Skyler Tompkins shares Ice Road Challenge fat biking story
Jesse Bonello - Staff Writer
Lifelong Sioux Lookout resident Skyler Tompkins joined participants in fat biking across the winter road from Red Lake to Pikangikum during this year’s Ice Road Challenge on Feb. 7.
“It was more of a fundraising event for the Pikangikum Youth Mountain Bike Program. New Hope Community Bikes teamed up with the OPP and they got a bike program going in Pikangikum for the youth. They have one of those shipping container bike shops up there, and they’ve been running the program for two years already. They employ the youth in Pikangikum to fix up old bikes and they lend them out. The program was to raise money to bring them ten new fat bikes and also to keep their program running for two additional years, and that’s employing the youth to actually run the program,” said Tompkins.
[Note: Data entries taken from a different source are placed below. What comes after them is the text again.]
/-- A mode-3 end without its partner, or a producing end with a ring (R199, err 10). -/
def pipeBad (rs : List Rec) (r : Rec) : Bool :=
  r.ops.any (fun o => o.mode == 3 &&
    ((fld o.va 11 11 == 1 && (o.dst != 0 || o.len != 0)) ||
      (match rs.find? (fun q => q.tidx == fld o.va 10 0) with
       | none => true
       | some q => q.gang != r.gang || q.tiles != r.tiles || (q.pipeEnd (fld o.va 15 12) (1 - fld o.va 11 11)).isNone)))

/-- The valid successor entries of a record with those of its extension array. -/
def allSucc (r : Rec) (ext : List Nat) : List Nat := (r.succ ++ ext).filter (fun e => fld e 15 15 == 1)

/-- The die that the entries of a spanning packet give a record (R353); none named: die 0. -/
def dieByEntries (es : List Nat) (j : Nat) : Nat :=
  match es.find? (fun e => fld e 10 0 == j) with
  | some e => fld e 14 14
  | none => 0

/-- Two entries that name one record with different die bits (err 13). -/
def entriesClash (es : List Nat) : Bool := es.any (fun e => es.any (fun f => fld e 10 0 == fld f 10 0 && fld e 14 14 != fld f 14 14))

/-- The first code of R199 that the packet itself raises, in the order of its table. -/
def packetErr (s : State) (v : Nat) (p : Packet) (ts : List Nat) (rs : List Rec) (es : List Nat) (die : Nat → Nat) : Nat :=
  if 16 < p.nren then 1
  else if p.tva % 128 ≠ 0 then 2
  else if p.rsv || ts.any templateRsv then 3
  else if ts.any (templateRename p) then 4
  else if tilesBad s v die rs then 5
  else if gangBad s v die rs then 6
  else if rs.any (fun r => r.kind == 3) then 7
  else if rs.any (fun r => r.nsx != 0 && r.sxva % 2 != 0) then 8
  else if rs.any (fun r => decide ((r.cm1 + 1) * 4 ≤ r.aent) || decide ((r.cm1 + 1) * 4 ≤ r.xent)) then 9
  else if rs.any dstBad then 14
  else if rs.any (pipeBad rs) then 10
  else if p.span && entriesClash es then 13
  else 0

/-! ### Phases and jobs (R156) -/

/-- A phase's state and counter; every phase starts Idle. -/
def Ctx.phase (C : Ctx) (p : Nat) : Nat × Nat := Sparse.get (0, 0) C.phases p
def Ctx.setPhase (C : Ctx) (p : Nat) (v : Nat × Nat) : Ctx := { C with phases := Sparse.set (0, 0) C.phases p v }

/-- A graph may join (R156). -/
def Ctx.joinOk (C : Ctx) (p : Nat) : Bool :=
  C.live && !C.jobDone && ((C.phase p).1 == 1 || ((C.phase p).1 == 0 && !C.ended))

/-- A graph joins with its shares. -/
def phaseEnter (s : State) (c p shares : Nat) : State :=
  let C := s.ctx c
  let C := if (C.phase p).1 = 0 then { C with jobCnt := C.jobCnt + 1 } else C
  s.setCtx c (C.setPhase p (1, (C.phase p).2 + shares))

/-- The job completes once it has been ended and its counter is zero. -/
def Ctx.settle (C : Ctx) : Ctx := { C with jobDone := C.jobDone || (C.ended && C.jobCnt == 0) }

/-- A phase enters Complete: the boundary that the lehr waits for (R367). -/
def phaseComplete (s : State) (c p : Nat) : State :=
  let C := s.ctx c
  let C := if (C.phase p).1 = 1 ∨ (C.phase p).1 = 2 then { C with jobCnt := C.jobCnt - 1 } else C
  let s := s.setCtx c (C.setPhase p (3, (C.phase p).2)).settle
  if s.lehr.st = .armed ∧ c = s.lehr.ctx ∧ p = bits s.lehr.desc 319 312 then { s with lehr := { s.lehr with due := true } }.post .lehrEpochOpen
  else s

/-- One share of a phase has completed. -/
def phaseLeft (s : State) (c p : Nat) : State :=
  let C := s.ctx c
  let (st, n) := C.phase p
  let s := s.setCtx c (C.setPhase p (st, n - 1))
  if st = 2 ∧ n ≤ 1 then phaseComplete s c p else s

/-! ### Messages between the dispatchers (R350) -/

/-- A decrement message. -/
def message (kind err ctx tidx die inst : Nat) : BitVec 128 :=
  BitVec.ofNat 128 (kind * 2 ^ 124 + err * 2 ^ 116 + ctx * 2 ^ 54 + tidx * 2 ^ 43 + die * 2 ^ 42 + inst * 2 ^ 26)

def msgKind (m : BitVec 128) : Nat := bits m 127 124
def msgErr (m : BitVec 128) : Nat := bits m 123 116
def msgCtx (m : BitVec 128) : Nat := bits m 63 54
def msgTidx (m : BitVec 128) : Nat := bits m 53 43
def msgInst (m : BitVec 128) : Nat := bits m 41 26

/-! ### The end of a share (R155) -/

/-- A share whose counter is zero completes once: its graph-table entry and its records go, its phase is told. -/
def shareEnd (s : State) (d inst : Nat) : State :=
  match s.graph? d inst with
  | none => s
  | some g =>
    if g.left ≠ 0 then s
    else
      let s := s.modDie d (fun D => { D with graphs := D.graphs.filter (fun h => h.inst != inst), recs := D.recs.filter (fun r => r.inst != inst),
                                             predec := D.predec.filter (fun e => e.inst != inst) })
      if d = 0 then phaseLeft s g.ctx g.phase
      else s.post (.phaseLeave (message 2 0 g.ctx g.phase 0 inst))

/-- A record of the share is done or cancelled. -/
def graphLess (s : State) (d inst : Nat) : State :=
  shareEnd ((s.modGraph d inst (fun g => { g with left := g.left - 1 })).progress d inst) d inst

/-! ### Decrements (R184, R354, R355) -/

/-- A spilled record's image follows its changes (R193). -/
def ringWrite (s : State) (d : Nat) (r : Rec) : State × Bool :=
  match r.spill with
  | none => (s, true)
  | some k =>
    let v := (s.die d).ovr
    ringPut s (bits v 71 62) (bits v 127 72 + 128 * (k % 2 ^ bits v 61 57)) r.image

/-- A spanning instance that no die has reached, or that die 1 has still to take (R354). -/
def notReached (s : State) (inst : Nat) : Bool :=
  decide (0x8000 ≤ inst) && (s.spanIn.any (fun p => p.inst == inst) || decide (s.spanQ ≤ inst - 0x8000))

/-- What a decrement answers: the status of R200, or a retry when the buffer is full. -/
def applyDecr (s : State) (d : Nat) (m : Decr) : State × Option Nat :=
  let key := fun (e : PreDec) => e.ctx == m.ctx && e.inst == m.inst && e.tidx == m.tidx
  let excess := s.record d { kind := 0x52, ctx := m.ctx, inst := m.inst, tidx := m.tidx, die := d, info := 1 }
  match s.graph? d m.inst with
  | none =>
    if notReached s m.inst then
      if s.spanIn.any (fun p => p.inst == m.inst && p.ctx != m.ctx) then (s, some 5)
      else match (s.die d).predec.find? key with
        | some e => if 65535 ≤ e.cnt then (s, none)
          else (s.modDie d (fun D => { D with predec := D.predec.map (fun e => if key e then { e with cnt := e.cnt + 1 } else e) }), some 2)
        | none => if 1024 ≤ (s.die d).predec.length then (s, none)
          else (s.modDie d (fun D => { D with predec := D.predec ++ [{ ctx := m.ctx, inst := m.inst, tidx := m.tidx, cnt := 1 }] }), some 2)
    else match (if 0x8000 ≤ m.inst then s.graph? (1 - d) m.inst else none) with
      | none => (s, some 3)
      | some g => if g.ctx ≠ m.ctx then (s, some 5) else (excess, some 4)
  | some g =>
    if g.ctx ≠ m.ctx then (s, some 5)
    else
      match s.rec? d m.inst m.tidx with
      | none => (excess, some 4)
      | some r =>
        match r.st with
        | .waiting =>
          if r.dep ≤ 1 then
            let s := s.modRec d m.inst m.tidx (fun r => { r with dep := 0, st := .fetching })
            let s := (ringWrite s d { r with dep := 0, st := .fetching }).1
            ((enqueue s d m.inst m.tidx).post (.placementPass d), some 1)
          else
            let s := s.modRec d m.inst m.tidx (fun r => { r with dep := r.dep - 1 })
            ((ringWrite s d { r with dep := r.dep - 1 }).1.progress d m.inst, some 0)
        | .cancelled => (s, some 3)
        | _ => (excess, some 4)

/-- The DECR that waits for a status receives it (R200). -/
def statusTo (s : State) (m : Decr) (st : Nat) : State :=
  match m.reply with
  | none => s
  | some id => answer s id (.data (BitVec.ofNat 2048 st))

/-- DECREMENT_APPLY (R184). -/
def execDecrementApply (d : Nat) (m : Decr) (s : State) : Out :=
  match applyDecr s d m with
  | (s, some st) => .next (statusTo s m st)
  | (s, none) => .next (s.post (.predecrementRetry d m))

/-- RECORD_DECREMENT (R350, R354): one from the other dispatcher; discarded by a stopped die (R358). -/
def execRecordDecrement (d : Nat) (m : Decr) (s : State) : Out :=
  if s.dieDown d then .next (statusTo s m 3)
  else match applyDecr s d m with
    | (s, some st) => .next (statusTo s m st)
    | (s, none) => .next (s.post (.predecrementRetry d m))
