-- ==== Sys2Proof/Machine/Start.lean ====
section
/-! DEFINITION. Starting and resetting (27): the stages (R373), wiping (R375), resets (R376), minimal mode (R377), the
life-cycle state (R379) and the thermal limits (R380). -/

namespace Sys2Proof.Machine

/-! ### Wiping (R375) -/

/-- Memory that is not the part's own: host memory and other modules. -/
def outsideMem (m : List Host.Cell) : List Host.Cell := m.filter (fun c => decide (hostBase ≤ c.1))

/-- The flash through a reset: the rest of the management registers start again. -/
def Mg.restart (g : Mg) : Mg := { Mg.reset with lcs := g.lcs, att := g.att, cause := g.cause, unit := g.unit }

/-- Every memory and register of the part is wiped; the flash stays, and so do the model's own fields (log 2, log 3). -/
def wipeAll (s : State) : State :=
  { State.reset with free := s.free, tape := s.tape, agenda := [], nextId := s.nextId, pmem := outsideMem s.pmem, mg := s.mg.restart,
                     bus := s.bus, hostRead := s.hostRead, hostErr := s.hostErr, ualReply := s.ualReply, ualErr := s.ualErr }

/-- The part restarts at stage 1 (R376); how the start ends is the start's own step. -/
def restart (s : State) : State := (wipeAll s).post (.powerGood (.ready none))

/-! ### The start (R373, R377, R378) -/

/-- A failed start's cause and count in flash. -/
def Mg.failed (g : Mg) (code unit : Nat) : Mg := { g with att := Nat.min 15 (g.att + 1), cause := code, unit := unit }

/-- POWER_GOOD (R373): the start ends ready, in minimal mode when it began with a count of 3 or more, or a stage fails. -/
def execPowerGood (r : StartResult) (s : State) : Out :=
  if s.mg.ready then .next s
  else
    let min := decide (3 ≤ s.mg.att)
    match r with
    | .ready domain =>
      let w := wipeAll s
      .next { w with cyc := domain.getD s.cyc, mg := { w.mg with ready := true, min := min, d1up := !min, stage := 7, att := 0, mod := s.mg.mod } }
    | .fail stage code unit =>
      if min then .next { s with mg := { s.mg with min := true, stage := stage, att := Nat.min 15 (s.mg.att + 1) } }
      else .next (restart { s with mg := s.mg.failed code unit })

/-! ### Resets (R376, R379) -/

/-- MODULE_RESET (R376); with clr the count and the cause go. -/
def execModuleReset (clr : Bool) (s : State) : Out :=
  .next (restart (if clr then { s with mg := { s.mg with att := 0, cause := 0, unit := 0 } } else s))

/-- LIFECYCLE_CHANGE (R379, R375): to state 3 it clears the count and the cause. -/
def execLifecycleChange (lreq : BitVec 2) (s : State) : Out :=
  let g := { s.mg with lcs := lreq }
  .next (restart { s with mg := if lreq = 3 then { g with att := 0, cause := 0, unit := 0 } else g })

/-- Memories of die 1: stacks 4 to 7, carve-out storage, tiles, claims, dispatcher and jacks. -/
def wipeDie1 (s : State) : State :=
  let s := zeroRange (zeroRange s (4 * stackBytes) (4 * stackBytes)) (carveBase + 0x20000000) 0x20000000
  let on1 := fun (t : Nat) => if isJack t then decide (8 ≤ t % 0x1000) && decide (t % 0x1000 < 16) else dieOf t == 1
  { s with tiles := s.tiles.filter (fun p => !on1 p.1), claims := s.claims.filter (fun e => e.1 / 2 ^ 21 % 2 != 1),
           jacks := s.jacks.filter (fun j => decide (j.1 < 8) || decide (16 ≤ j.1)), die1 := { Die.reset with stopped := true } }

/-- A rejoin of die 1 is under way. -/
def rejoining (s : State) : Bool := s.agenda.any (fun i => match i with | .die1Rejoin _ => true | _ => false)

/-- DIE1_RESET (R376): die 1 alone stops and is wiped; during a start or another die-1 reset it becomes a module reset. In
minimal mode die 1 is left unpowered. -/
def execDie1Reset (s : State) : Out :=
  if !s.mg.ready || rejoining s then .next (restart s)
  else if s.mg.min then .next s
  else .next ((wipeDie1 (if s.die1.stopped then s else dieLost s 1)).post (.die1Rejoin (.ready none)))

/-- DIE1_REJOIN (R376): die 1 rejoins; a stage that fails is a failed start (R373). -/
def execDie1Rejoin (r : StartResult) (s : State) : Out :=
  if !s.mg.ready || s.mg.min || s.mg.d1up then .next s
  else match r with
    | .ready _ => .next { s with die1 := { s.die1 with stopped := false }, mg := { s.mg with d1up := true } }
    | .fail _ code unit => .next (restart { s with mg := s.mg.failed code unit })

/-! ### Cooling (R380) -/

/-- TEMP_WARNING (R380): die interrupt entry 1, code 1. -/
def execTempWarning (d : Nat) (s : State) : Out := .next (s.interrupt (s.die d).irq1 1)

/-- THERMAL_TRIP (R380): both dies stop and restart with cause 0x0A. -/
def execThermalTrip (_d : Nat) (s : State) : Out := .next (restart { s with mg := s.mg.failed 0x0A 0 })

end Sys2Proof.Machine
end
New Hope Community Bikes’ website reads, “In April 2018, team members travelled to Pikangikum to teach repair skills to youth that would operate the shipping container bike shop. Eight youth participated in 12 hours of training and learned how to adjust gears and brakes, rebuild bearing systems, true wheels and complete bicycle safety checks… The first summer for the shipping container bike shop was a huge success. Bikes were signed out over 400 times, three kilometres of new mountain bike trails were built and the youth took leadership to really make the program their own… From 2017 to 2018, the number of bikes seen in the community grew as there were new places to ride and a place to maintain them.”
Tompkins was one of 43 cyclists who took part in the ride. Despite the cold temperatures, participants biked over 80 kilometres that day and over 100 kilometres total.
“Because of the weather, it was around minus-33 that day, they did it a little bit different. We did a 22 kilometre ride around Red Lake, which took around an hour and a half. A lot of people came from southern Ontario so it let the guys get a taste of it and dial in their gear better. We left from a checkpoint because by then we were leaving later. We ended up doing 87 kilometres that day… The next day we got dropped off at the checkpoint and rode the rest of the way back into Red Lake,” said Tompkins.
After getting his fat bike last year, Tompkins took to Facebook where he found a group and saw the event posted shortly after. He said he prepared himself for the long-distance ride, which was a new experience for him.
“I just got my fat (bike) last year, but I have 3500 kilometres on it… This was the first event I’ve ever really been a part of. I decided to look up an Ontario fat bike group page on Facebook. I found one, joined it, and I saw the posting for this event two days later. I saw the ride was leaving Red Lake so I thought that was pretty close and I could do it,” he said.
“When I signed up for it in December I started training… I did some 55 kilometre rides, but I didn’t have time to do a full 110 kilometre ride. I felt pretty good though and I was really prepared for it. I got 675 kilometres in January preparing for it,” he added.
The Ice Road Challenge had a fundraising goal of $30,000. The fundraiser is currently sitting at just over $53,000, and the campaign doesn’t end until March 2.